> DIRECTIONS FOR THIS TASK
Start at the line below containing "def nsClean (s" and stop at the line containing "with HANDBACK_DONE). -/". Repeat every line of that stretch exactly, and nothing outside it.

*** DATA SUPPLIED Section Begins ***

/-! ### Heartbeats and detection (R337) -/

/-- Is nothing of this head's own namespaces under way any more? -/
def quiet (s : State) : Bool :=
  s.hqe.cmds.all fun c => c.op.toNat < 128 || notAdmitted c || (match c.stage with
    | .relayed _ => true
    | .query _ _ _ _ => true
    | _ => false)

/-- The ACTIVATE that asked for the handover is answered, and the reset follows (R412, R420). -/
def activationDone (s : State) : State :=
  let t := { s with glb := { s.glb with resetPending := true }, pair := { s.pair with resetAfter := false } }
  match s.svc.busy with
  | some (n, y) => emit (.dweuno y n 0 []) { t with svc := { t.svc with busy := none, stored := some (n, y, 0, []) } }
  | none => t

/-- The HANDOVER of an ACTIVE head, which then enters SERVICE; of a SOLE head, which resets with nothing unplaced (R420). -/
def sendHandover (s : State) : State :=
  let t := toPeerTagged 0x21 [] [] s
  let t := if t.peer.role = .active then
      let u := stepDown 8 t
      { u with peer := { u.peer with linkUp := false, detect := .noPeer } }
    else { t with pair := { t.pair with swapWait := false } }
  if s.pair.resetAfter then activationDone t else t

/-- Has a SOLE head flushed and published every STAGED block? -/
def allPlaced (s : State) : Bool := s.ing.staging.isEmpty && s.ing.mirror.isEmpty && s.ing.runs.isEmpty

/-- Step 2 of a role swap or handover (R344, R420): every admitted command completes, a SOLE head places every block, a checkpoint is
written (R299), and HANDOVER goes. A head that has come into SERVICE meanwhile has nothing left to hand over. -/
def swapStep (s : State) : State :=
  if s.peer.role == .service then onlyIf (s.pair.swapWait && s.pair.resetAfter) activationDone s
  else if !s.pair.swapWait || !quiet s then s
  else if s.peer.role == .sole && !allPlaced s then
    let t := forEach (allRuns s) startRun s
    { t with pair := { t.pair with ckptAt := t.til.ckptSeq } }
  else if s.pair.ckptAt < s.til.current then sendHandover s
  else s

/-- Steps 4 and 5 of a return, on the head that hands back. Has the checkpoint been written? -/
def handbackReady (s : State) : Bool := s.pair.handback && s.peer.role == .active && decide (s.pair.ckptAt < s.til.current)

/-- The peer's home modules that this head still holds, and the one whose release is under way. -/
def foreignLanes (s : State) : List Nat := (heldLanes s).filter fun n => !isHome s n

/-- Does a kept namespace hold nothing unplaced? -/
def nsClean (s : State) (n : Nat) : Bool :=
  !(s.ing.staging.any fun e => e.nsid == n) && !(s.ing.runs.any fun r => r.nsid == n) && !(s.ing.mirror.any fun m => m.nsid == n)
    && writesSettled s [n]

/-- The next module goes, or the namespaces do (DESIGN CHOICE: all at once, with HANDBACK_DONE). -/
def handbackStep (s : State) : State :=
  if !handbackReady s then s
  else if (foreignLanes s).any fun n => (laneOf s n).released then s
  else
    match foreignLanes s with
    | n :: _ => toPeerTagged 0x26 [n] [] (modLane n (fun l => { l with released := true }) (closeOpenWith (fun m => m.lane == n) s))
    | [] =>
      if s.pair.kept.all (nsClean s) then
        let l := modAll (fun x : Ns => decide (x.id ∈ s.pair.kept)) (fun x => { x with hold := false }) s.hqe.nss
        readmit (toPeerTagged 0x27 [] [] { s with pair := { s.pair with handback := false, kept := [] }, hqe := { s.hqe with nss := l } })
      else
        let l := modAll (fun x : Ns => decide (x.id ∈ s.pair.kept)) (fun x => { x with hold := true }) s.hqe.nss
        forEach (s.pair.kept.flatMap (runsOf s)) startRun { s with hqe := { s.hqe with nss := l } }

*** DATA SUPPLIED Section Ends ***

> RESPONSE TO THIS EXERCISE
def nsClean (s : State) (n : Nat) : Bool :=
  !(s.ing.staging.any fun e => e.nsid == n) && !(s.ing.runs.any fun r => r.nsid == n) && !(s.ing.mirror.any fun m => m.nsid == n)
    && writesSettled s [n]

/-- The next module goes, or the namespaces do (DESIGN CHOICE: all at once, with HANDBACK_DONE). -/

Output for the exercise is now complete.